┌─ Available records

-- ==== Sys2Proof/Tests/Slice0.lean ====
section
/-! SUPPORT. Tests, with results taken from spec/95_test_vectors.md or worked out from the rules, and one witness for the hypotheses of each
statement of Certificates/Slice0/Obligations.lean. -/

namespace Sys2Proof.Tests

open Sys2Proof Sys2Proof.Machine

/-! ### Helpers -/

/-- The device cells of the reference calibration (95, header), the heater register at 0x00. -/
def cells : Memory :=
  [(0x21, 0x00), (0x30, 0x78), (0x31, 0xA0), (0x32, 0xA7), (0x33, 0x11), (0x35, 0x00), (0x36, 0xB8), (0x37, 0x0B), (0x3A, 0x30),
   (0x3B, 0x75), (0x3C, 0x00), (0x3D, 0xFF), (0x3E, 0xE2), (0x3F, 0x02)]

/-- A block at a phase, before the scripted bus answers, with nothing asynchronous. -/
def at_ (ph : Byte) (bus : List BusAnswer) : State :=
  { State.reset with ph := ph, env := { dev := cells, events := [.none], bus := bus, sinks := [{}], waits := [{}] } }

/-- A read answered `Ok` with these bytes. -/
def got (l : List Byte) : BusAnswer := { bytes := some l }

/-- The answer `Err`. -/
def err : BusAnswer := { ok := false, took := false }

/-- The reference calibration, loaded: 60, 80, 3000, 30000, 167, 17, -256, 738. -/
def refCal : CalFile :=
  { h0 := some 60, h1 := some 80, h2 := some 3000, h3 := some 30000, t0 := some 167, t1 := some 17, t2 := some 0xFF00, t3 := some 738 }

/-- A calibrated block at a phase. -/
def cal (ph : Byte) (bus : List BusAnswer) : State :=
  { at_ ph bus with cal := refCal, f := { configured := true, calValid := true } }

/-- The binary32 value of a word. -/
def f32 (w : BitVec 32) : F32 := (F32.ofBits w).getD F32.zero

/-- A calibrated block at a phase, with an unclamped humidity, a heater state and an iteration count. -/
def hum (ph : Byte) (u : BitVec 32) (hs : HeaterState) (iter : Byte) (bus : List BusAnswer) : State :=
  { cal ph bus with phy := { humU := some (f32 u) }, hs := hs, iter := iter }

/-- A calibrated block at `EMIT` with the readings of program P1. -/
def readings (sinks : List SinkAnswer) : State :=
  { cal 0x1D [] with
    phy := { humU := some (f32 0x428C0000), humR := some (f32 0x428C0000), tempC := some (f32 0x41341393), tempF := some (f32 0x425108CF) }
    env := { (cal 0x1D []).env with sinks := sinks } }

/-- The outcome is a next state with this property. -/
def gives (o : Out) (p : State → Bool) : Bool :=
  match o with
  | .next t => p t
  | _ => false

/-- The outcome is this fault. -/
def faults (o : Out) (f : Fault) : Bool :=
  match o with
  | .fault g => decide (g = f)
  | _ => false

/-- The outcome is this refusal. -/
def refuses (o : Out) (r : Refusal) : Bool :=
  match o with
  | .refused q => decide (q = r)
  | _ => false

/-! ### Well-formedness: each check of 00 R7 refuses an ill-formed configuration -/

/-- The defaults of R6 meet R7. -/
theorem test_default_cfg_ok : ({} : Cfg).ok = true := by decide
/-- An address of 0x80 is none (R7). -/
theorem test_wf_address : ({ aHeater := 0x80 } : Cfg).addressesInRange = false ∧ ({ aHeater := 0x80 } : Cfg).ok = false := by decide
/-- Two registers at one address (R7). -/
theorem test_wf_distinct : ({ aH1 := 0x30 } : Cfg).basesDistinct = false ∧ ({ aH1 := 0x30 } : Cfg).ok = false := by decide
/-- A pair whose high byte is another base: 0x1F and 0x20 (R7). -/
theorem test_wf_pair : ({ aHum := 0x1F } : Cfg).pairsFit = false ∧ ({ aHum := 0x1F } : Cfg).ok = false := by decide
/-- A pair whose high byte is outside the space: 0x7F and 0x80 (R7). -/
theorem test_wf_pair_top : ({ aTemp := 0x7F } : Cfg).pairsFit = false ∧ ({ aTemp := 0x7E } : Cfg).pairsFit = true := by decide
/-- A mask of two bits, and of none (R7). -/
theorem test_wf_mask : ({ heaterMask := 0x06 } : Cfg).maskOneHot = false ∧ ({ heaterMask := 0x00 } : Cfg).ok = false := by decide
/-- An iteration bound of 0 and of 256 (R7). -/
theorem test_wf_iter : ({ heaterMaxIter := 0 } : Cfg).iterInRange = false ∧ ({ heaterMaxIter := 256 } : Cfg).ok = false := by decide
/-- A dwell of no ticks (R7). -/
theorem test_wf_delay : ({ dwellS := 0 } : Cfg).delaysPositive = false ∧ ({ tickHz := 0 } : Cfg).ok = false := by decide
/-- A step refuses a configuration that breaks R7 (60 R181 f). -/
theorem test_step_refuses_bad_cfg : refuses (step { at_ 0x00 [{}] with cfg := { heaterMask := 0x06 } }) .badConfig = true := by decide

└─

▶ [Exercise]: Without changing anything, repeat every record above.

▶ [Expected output]:
-- ==== Sys2Proof/Tests/Slice0.lean ====
section
/-! SUPPORT. Tests, with results taken from spec/95_test_vectors.md or worked out from the rules, and one witness for the hypotheses of each
statement of Certificates/Slice0/Obligations.lean. -/

namespace Sys2Proof.Tests

open Sys2Proof Sys2Proof.Machine

/-! ### Helpers -/

/-- The device cells of the reference calibration (95, header), the heater register at 0x00. -/
def cells : Memory :=
  [(0x21, 0x00), (0x30, 0x78), (0x31, 0xA0), (0x32, 0xA7), (0x33, 0x11), (0x35, 0x00), (0x36, 0xB8), (0x37, 0x0B), (0x3A, 0x30),
   (0x3B, 0x75), (0x3C, 0x00), (0x3D, 0xFF), (0x3E, 0xE2), (0x3F, 0x02)]

/-- A block at a phase, before the scripted bus answers, with nothing asynchronous. -/
def at_ (ph : Byte) (bus : List BusAnswer) : State :=
  { State.reset with ph := ph, env := { dev := cells, events := [.none], bus := bus, sinks := [{}], waits := [{}] } }

/-- A read answered `Ok` with these bytes. -/
def got (l : List Byte) : BusAnswer := { bytes := some l }

/-- The answer `Err`. -/
def err : BusAnswer := { ok := false, took := false }

/-- The reference calibration, loaded: 60, 80, 3000, 30000, 167, 17, -256, 738. -/
def refCal : CalFile :=
  { h0 := some 60, h1 := some 80, h2 := some 3000, h3 := some 30000, t0 := some 167, t1 := some 17, t2 := some 0xFF00, t3 := some 738 }

/-- A calibrated block at a phase. -/
def cal (ph : Byte) (bus : List BusAnswer) : State :=
  { at_ ph bus with cal := refCal, f := { configured := true, calValid := true } }

/-- The binary32 value of a word. -/
def f32 (w : BitVec 32) : F32 := (F32.ofBits w).getD F32.zero

/-- A calibrated block at a phase, with an unclamped humidity, a heater state and an iteration count. -/
def hum (ph : Byte) (u : BitVec 32) (hs : HeaterState) (iter : Byte) (bus : List BusAnswer) : State :=
  { cal ph bus with phy := { humU := some (f32 u) }, hs := hs, iter := iter }

/-- A calibrated block at `EMIT` with the readings of program P1. -/
def readings (sinks : List SinkAnswer) : State :=
  { cal 0x1D [] with
    phy := { humU := some (f32 0x428C0000), humR := some (f32 0x428C0000), tempC := some (f32 0x41341393), tempF := some (f32 0x425108CF) }
    env := { (cal 0x1D []).env with sinks := sinks } }

/-- The outcome is a next state with this property. -/
def gives (o : Out) (p : State → Bool) : Bool :=
  match o with
  | .next t => p t
  | _ => false

/-- The outcome is this fault. -/
def faults (o : Out) (f : Fault) : Bool :=
  match o with
  | .fault g => decide (g = f)
  | _ => false

/-- The outcome is this refusal. -/
def refuses (o : Out) (r : Refusal) : Bool :=
  match o with
  | .refused q => decide (q = r)
  | _ => false

/-! ### Well-formedness: each check of 00 R7 refuses an ill-formed configuration -/

/-- The defaults of R6 meet R7. -/
theorem test_default_cfg_ok : ({} : Cfg).ok = true := by decide
/-- An address of 0x80 is none (R7). -/
theorem test_wf_address : ({ aHeater := 0x80 } : Cfg).addressesInRange = false ∧ ({ aHeater := 0x80 } : Cfg).ok = false := by decide
/-- Two registers at one address (R7). -/
theorem test_wf_distinct : ({ aH1 := 0x30 } : Cfg).basesDistinct = false ∧ ({ aH1 := 0x30 } : Cfg).ok = false := by decide
/-- A pair whose high byte is another base: 0x1F and 0x20 (R7). -/
theorem test_wf_pair : ({ aHum := 0x1F } : Cfg).pairsFit = false ∧ ({ aHum := 0x1F } : Cfg).ok = false := by decide
/-- A pair whose high byte is outside the space: 0x7F and 0x80 (R7). -/
theorem test_wf_pair_top : ({ aTemp := 0x7F } : Cfg).pairsFit = false ∧ ({ aTemp := 0x7E } : Cfg).pairsFit = true := by decide
/-- A mask of two bits, and of none (R7). -/
theorem test_wf_mask : ({ heaterMask := 0x06 } : Cfg).maskOneHot = false ∧ ({ heaterMask := 0x00 } : Cfg).ok = false := by decide
/-- An iteration bound of 0 and of 256 (R7). -/
theorem test_wf_iter : ({ heaterMaxIter := 0 } : Cfg).iterInRange = false ∧ ({ heaterMaxIter := 256 } : Cfg).ok = false := by decide
/-- A dwell of no ticks (R7). -/
theorem test_wf_delay : ({ dwellS := 0 } : Cfg).delaysPositive = false ∧ ({ tickHz := 0 } : Cfg).ok = false := by decide
/-- A step refuses a configuration that breaks R7 (60 R181 f). -/
theorem test_step_refuses_bad_cfg : refuses (step { at_ 0x00 [{}] with cfg := { heaterMask := 0x06 } }) .badConfig = true := by decide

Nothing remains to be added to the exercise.